# Aim of the exercise
The reply to the records below should contain exactly the lines from the line with "def Obligations.HexDigitCharacters : Prop" through the line with "if 0x30 ≤ c.toNat", and nothing besides.

Collected data
----

/-! ## The Feistel engine -/

/-- 43_feistel.md R140: for every sequence of states that follows the rounds, Enc is its last state. -/
def Obligations.EncryptFollowsRounds : Prop :=
  ∀ (b k : Block) (n : Nat) (L R : Nat → Word), L 0 = b.extractLsb' 32 32 → R 0 = b.extractLsb' 0 32 →
    (∀ i < n, L (i + 1) = R i ∧ R (i + 1) = L i ^^^ roundFunction (R i) (roundKey k i)) →
    encrypt b k n = L n ++ R n

/-- 43_feistel.md R141: for every sequence of states that follows the rounds from N−1 down to 0, Dec is its last
state. -/
def Obligations.DecryptFollowsRounds : Prop :=
  ∀ (c k : Block) (n : Nat) (L R : Nat → Word), L n = c.extractLsb' 32 32 → R n = c.extractLsb' 0 32 →
    (∀ i < n, L i = R (i + 1) ^^^ roundFunction (L (i + 1)) (roundKey k i) ∧ R i = L (i + 1)) →
    decrypt c k n = L 0 ++ R 0

/-- 43_feistel.md: decryption undoes encryption (R146, there for a positive round count; here also for 0), and the spec's
inference in R143, that encryption undoes decryption. -/
def Obligations.DecryptUndoesEncrypt : Prop :=
  ∀ (b k : Block) (n : Nat), decrypt (encrypt b k n) k n = b ∧ encrypt (decrypt b k n) k n = b

/-- 43_feistel.md R142. -/
def Obligations.EncbResult : Prop :=
  ∀ s : State, ∃ t : State, exec .encb s = .next t ∧ rkLoaded s t ∧
    t = { s with bout := encrypt s.bin s.key s.rounds.toNat, rk := t.rk, status := okStatus s.status }

/-- 43_feistel.md R143. -/
def Obligations.DecbResult : Prop :=
  ∀ s : State, ∃ t : State, exec .decb s = .next t ∧ rkLoaded s t ∧
    t = { s with bout := decrypt s.bin s.key s.rounds.toNat, rk := t.rk, status := okStatus s.status }

/-- 43_feistel.md R144: every block below NBLK is encrypted on its own, every other buffer byte is kept; RANGE when
NBLK is beyond BLK_CAP. -/
def Obligations.EncecbResult : Prop :=
  ∀ s : State,
    (s.cfg.blkCap < s.nblk.toNat → exec .encecb s = .next (failed s 2#4 s.nblk)) ∧
    (s.nblk.toNat ≤ s.cfg.blkCap → ∃ t : State, exec .encecb s = .next t ∧ rkLoaded s t ∧
      t = { s with mem := t.mem, rk := t.rk, status := okStatus s.status } ∧
      (∀ j < s.nblk.toNat, t.blk j = encrypt (s.blk j) s.key s.rounds.toNat) ∧
      ∀ a, ¬ inBlocks s.nblk.toNat a → t.bufByte a = s.bufByte a)

/-- 43_feistel.md R145. -/
def Obligations.DececbResult : Prop :=
  ∀ s : State,
    (s.cfg.blkCap < s.nblk.toNat → exec .dececb s = .next (failed s 2#4 s.nblk)) ∧
    (s.nblk.toNat ≤ s.cfg.blkCap → ∃ t : State, exec .dececb s = .next t ∧ rkLoaded s t ∧
      t = { s with mem := t.mem, rk := t.rk, status := okStatus s.status } ∧
      (∀ j < s.nblk.toNat, t.blk j = decrypt (s.blk j) s.key s.rounds.toNat) ∧
      ∀ a, ¬ inBlocks s.nblk.toNat a → t.bufByte a = s.bufByte a)

/-- 43_feistel.md section 3 (R145's corner case, the spec's inference): DECECB after ENCECB restores every byte of the
buffers. -/
def Obligations.EcbRestoresBuffers : Prop :=
  ∀ s : State, s.nblk.toNat ≤ s.cfg.blkCap →
    ∃ t u : State, exec .encecb s = .next t ∧ exec .dececb t = .next u ∧ ∀ a, u.bufByte a = s.bufByte a

/-! ## The text codec -/

/-- 44_codec.md R160: ceil8(n) blocks, byte p of block j is byte 8j + p of the text padded with NULs. -/
def Obligations.PackPadsBigEndian : Prop :=
  ∀ (bytes : List Byte) (n : Nat), n ≤ bytes.length →
    (pack bytes n).length = (n + 7) / 8 ∧
    ∀ j < (n + 7) / 8, ∀ p < 8, ((pack bytes n).getD j 0#64).extractLsb' (56 - 8 * p) 8 =
      if 8 * j + p < n then bytes.getD (8 * j + p) 0#8 else 0#8

/-- 44_codec.md section 1 (R161): block by block, drop the bytes ≥ 0x80 and then the trailing NULs; then strip trailing
NULs from the whole; and the spec's inference there, that the last strip removes nothing. -/
def Obligations.UnpackStripsEachBlock : Prop :=
  ∀ (bs : List Block) (nb : Nat) (decoded : List Byte), nb ≤ bs.length →
    decoded = ((bs.take nb).flatMap fun b =>
      (((List.range 8).map fun p => b.extractLsb' (56 - 8 * p) 8).filter fun c : Byte =>
        decide (c.toNat < 0x80)).rdropWhile fun c => decide (c = 0#8)) →
    unpack bs nb = (decoded.rdropWhile fun c => decide (c = 0#8)) ∧ unpack bs nb = decoded

/-- 44_codec.md R162. -/
def Obligations.TextToBlocksResult : Prop :=
  ∀ s : State,
    (s.cfg.txtCap < s.tlen.toNat → exec .t2b s = .next (failed s 2#4 s.tlen)) ∧
    (s.tlen.toNat ≤ s.cfg.txtCap → s.ctrl.strict = true →
      ∀ b < s.tlen.toNat, 0x80 ≤ (s.txt b).toNat → (∀ b' < b, (s.txt b').toNat < 0x80) →
        exec .t2b s = .next (failed s 5#4 (BitVec.ofNat 32 b))) ∧
    (s.tlen.toNat ≤ s.cfg.txtCap →
      (s.ctrl.strict = true → ∀ b < s.tlen.toNat, (s.txt b).toNat < 0x80) →
      ∃ t : State, exec .t2b s = .next t ∧
        t = { s with
          mem := t.mem, nblk := BitVec.ofNat 32 (ceil8 s.tlen.toNat), status := okStatus s.status } ∧
        (∀ j < ceil8 s.tlen.toNat, t.blk j = joinBlock fun p => paddedText s (8 * j + p)) ∧
        ∀ a, ¬ inBlocks (ceil8 s.tlen.toNat) a → t.bufByte a = s.bufByte a)

/-- 44_codec.md R163. -/
def Obligations.BlocksToTextResult : Prop :=
  ∀ s : State,
    (s.cfg.blkCap < s.nblk.toNat → exec .b2t s = .next (failed s 2#4 s.nblk)) ∧
    (s.nblk.toNat ≤ s.cfg.blkCap → s.ctrl.strict = true →
      ∀ j < s.nblk.toNat, ∀ p < 8, 0x80 ≤ (blockByte (s.blk j) p).toNat →
        (∀ j' p', p' < 8 → 8 * j' + p' < 8 * j + p → (blockByte (s.blk j') p').toNat < 0x80) →
        exec .b2t s = .next (failed s 5#4 (BitVec.ofNat 32 (8 * j + p)))) ∧
    (s.nblk.toNat ≤ s.cfg.blkCap →
      (s.ctrl.strict = true → ∀ j < s.nblk.toNat, ∀ p < 8, (blockByte (s.blk j) p).toNat < 0x80) →
      ∃ (t : State) (out : List Byte), out = unpack ((List.range s.nblk.toNat).map s.blk) s.nblk.toNat ∧
        exec .b2t s = .next t ∧
        t = { s with
          mem := t.mem, tlen := BitVec.ofNat 32 out.length,
          status := { okStatus s.status with lossy := t.status.lossy } } ∧
        (t.status.lossy = true ↔
          s.status.lossy = true ∨ ∃ j < s.nblk.toNat, ∃ p < 8, 0x80 ≤ (blockByte (s.blk j) p).toNat) ∧
        (∀ b < out.length, t.txt b = out.getD b 0#8) ∧
        ∀ a, ¬ inText out.length a → t.bufByte a = s.bufByte a)

/-- 44_codec.md section 3 (R165, the spec's inference from R160 and R161): a text comes back exactly when it meets the
three conditions. -/
def Obligations.CodecRoundTrip : Prop :=
  ∀ s : List Byte, unpack (pack s s.length) (ceil8 s.length) = s ↔ roundTrips s

/-! ## Hex and the text pipeline -/

/-- 45_pipeline.md R180 and R181: the characters of the digits, and exactly the 22 valid ones. -/
def Obligations.HexDigitCharacters : Prop :=
  (∀ v : Nibble, (hexChar v).toNat = if v.toNat ≤ 9 then 0x30 + v.toNat else 0x61 + (v.toNat - 10)) ∧
  (∀ c : Byte, (hexVal c).map BitVec.toNat =
    if 0x30 ≤ c.toNat ∧ c.toNat ≤ 0x39 then some (c.toNat - 0x30)
    else if 0x61 ≤ c.toNat ∧ c.toNat ≤ 0x66 then some (c.toNat - 0x61 + 10)
    else if 0x41 ≤ c.toNat ∧ c.toNat ≤ 0x46 then some (c.toNat - 0x41 + 10)
    else none)

/-- 45_pipeline.md R182: sixteen characters a block, the most significant nibble first. -/
def Obligations.RenderWritesSixteenDigits : Prop :=
  ∀ (bs : List Block) (nb : Nat), nb ≤ bs.length →
    (render bs nb).length = 16 * nb ∧
    ∀ j < nb, ∀ d < 16, (render bs nb).getD (16 * j + d) 0#8 =
      hexChar ((bs.getD j 0#64).extractLsb' (60 - 4 * d) 4)

/-- 45_pipeline.md section 1 (R183): the blocks of a hex text, digit by digit; and the spec's inference from R180 to
R183, that parsing undoes rendering. -/
def Obligations.ParseUndoesRender : Prop :=
  (∀ (h : List Byte) (n : Nat), n ≤ h.length → n % 16 = 0 → (∀ b < n, (hexVal (h.getD b 0#8)).isSome) →
    (parse h n).length = n / 16 ∧
    ∀ j < n / 16, ∀ d < 16,
      some (((parse h n).getD j 0#64).extractLsb' (60 - 4 * d) 4) = hexVal (h.getD (16 * j + d) 0#8)) ∧
  (∀ bs : List Block, parse (render bs bs.length) (16 * bs.length) = bs)

/-- 45_pipeline.md R184. -/
def Obligations.BlocksToHexResult : Prop :=
  ∀ s : State,
    (s.cfg.blkCap < s.nblk.toNat → exec .b2h s = .next (failed s 2#4 s.nblk)) ∧
    (s.nblk.toNat ≤ s.cfg.blkCap → ∃ t : State, exec .b2h s = .next t ∧
      t = { s with mem := t.mem, hlen := BitVec.ofNat 32 (16 * s.nblk.toNat), status := okStatus s.status } ∧
      (∀ j < s.nblk.toNat, ∀ d < 16, t.hex (16 * j + d) = hexChar (blockNibble (s.blk j) d)) ∧
      ∀ a, ¬ inHex (16 * s.nblk.toNat) a → t.bufByte a = s.bufByte a)

/-- 45_pipeline.md R185: the checks in their order, and the parsed blocks. -/
def Obligations.HexToBlocksResult : Prop :=
  ∀ s : State,
    (s.cfg.hexCap < s.hlen.toNat → exec .h2b s = .next (failed s 2#4 s.hlen)) ∧
    (s.hlen.toNat ≤ s.cfg.hexCap → s.hlen.toNat % 16 ≠ 0 → exec .h2b s = .next (failed s 3#4 s.hlen)) ∧
    (s.hlen.toNat ≤ s.cfg.hexCap → s.hlen.toNat % 16 = 0 →
      ∀ b < s.hlen.toNat, hexVal (s.hex b) = none → (∀ b' < b, (hexVal (s.hex b')).isSome) →
        exec .h2b s = .next (failed s 4#4 (BitVec.ofNat 32 b))) ∧
    (s.hlen.toNat ≤ s.cfg.hexCap → s.hlen.toNat % 16 = 0 →
      (∀ b < s.hlen.toNat, (hexVal (s.hex b)).isSome) →
      ∃ t : State, exec .h2b s = .next t ∧
        t = { s with
          mem := t.mem, nblk := BitVec.ofNat 32 (s.hlen.toNat / 16), status := okStatus s.status } ∧
        (∀ j < s.hlen.toNat / 16, ∀ d < 16, hexVal (s.hex (16 * j + d)) = some (blockNibble (t.blk j) d)) ∧
        ∀ a, ¬ inBlocks (s.hlen.toNat / 16) a → t.bufByte a = s.bufByte a)

/-- 45_pipeline.md R186. -/
def Obligations.EncryptTextResult : Prop :=
  ∀ s : State,
    (s.cfg.txtCap < s.tlen.toNat → exec .enctxt s = .next (failed s 2#4 s.tlen)) ∧
    (s.tlen.toNat ≤ s.cfg.txtCap → s.ctrl.strict = true →
      ∀ b < s.tlen.toNat, 0x80 ≤ (s.txt b).toNat → (∀ b' < b, (s.txt b').toNat < 0x80) →
        exec .enctxt s = .next (failed s 5#4 (BitVec.ofNat 32 b))) ∧
    (s.tlen.toNat ≤ s.cfg.txtCap →
      (s.ctrl.strict = true → ∀ b < s.tlen.toNat, (s.txt b).toNat < 0x80) →
      ∃ t : State, exec .enctxt s = .next t ∧ rkLoaded s t ∧
        t = { s with
          mem := t.mem, rk := t.rk, nblk := BitVec.ofNat 32 (ceil8 s.tlen.toNat),
          hlen := BitVec.ofNat 32 (16 * ceil8 s.tlen.toNat), status := okStatus s.status } ∧
        (∀ j < ceil8 s.tlen.toNat,
          t.blk j = encrypt (joinBlock fun p => paddedText s (8 * j + p)) s.key s.rounds.toNat ∧
          ∀ d < 16, t.hex (16 * j + d) = hexChar (blockNibble (t.blk j) d)) ∧
        ∀ a, ¬ inBlocks (ceil8 s.tlen.toNat) a → ¬ inHex (16 * ceil8 s.tlen.toNat) a →
          t.bufByte a = s.bufByte a)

----

# Output
def Obligations.HexDigitCharacters : Prop :=
  (∀ v : Nibble, (hexChar v).toNat = if v.toNat ≤ 9 then 0x30 + v.toNat else 0x61 + (v.toNat - 10)) ∧
  (∀ c : Byte, (hexVal c).map BitVec.toNat =
    if 0x30 ≤ c.toNat ∧ c.toNat ≤ 0x39 then some (c.toNat - 0x30)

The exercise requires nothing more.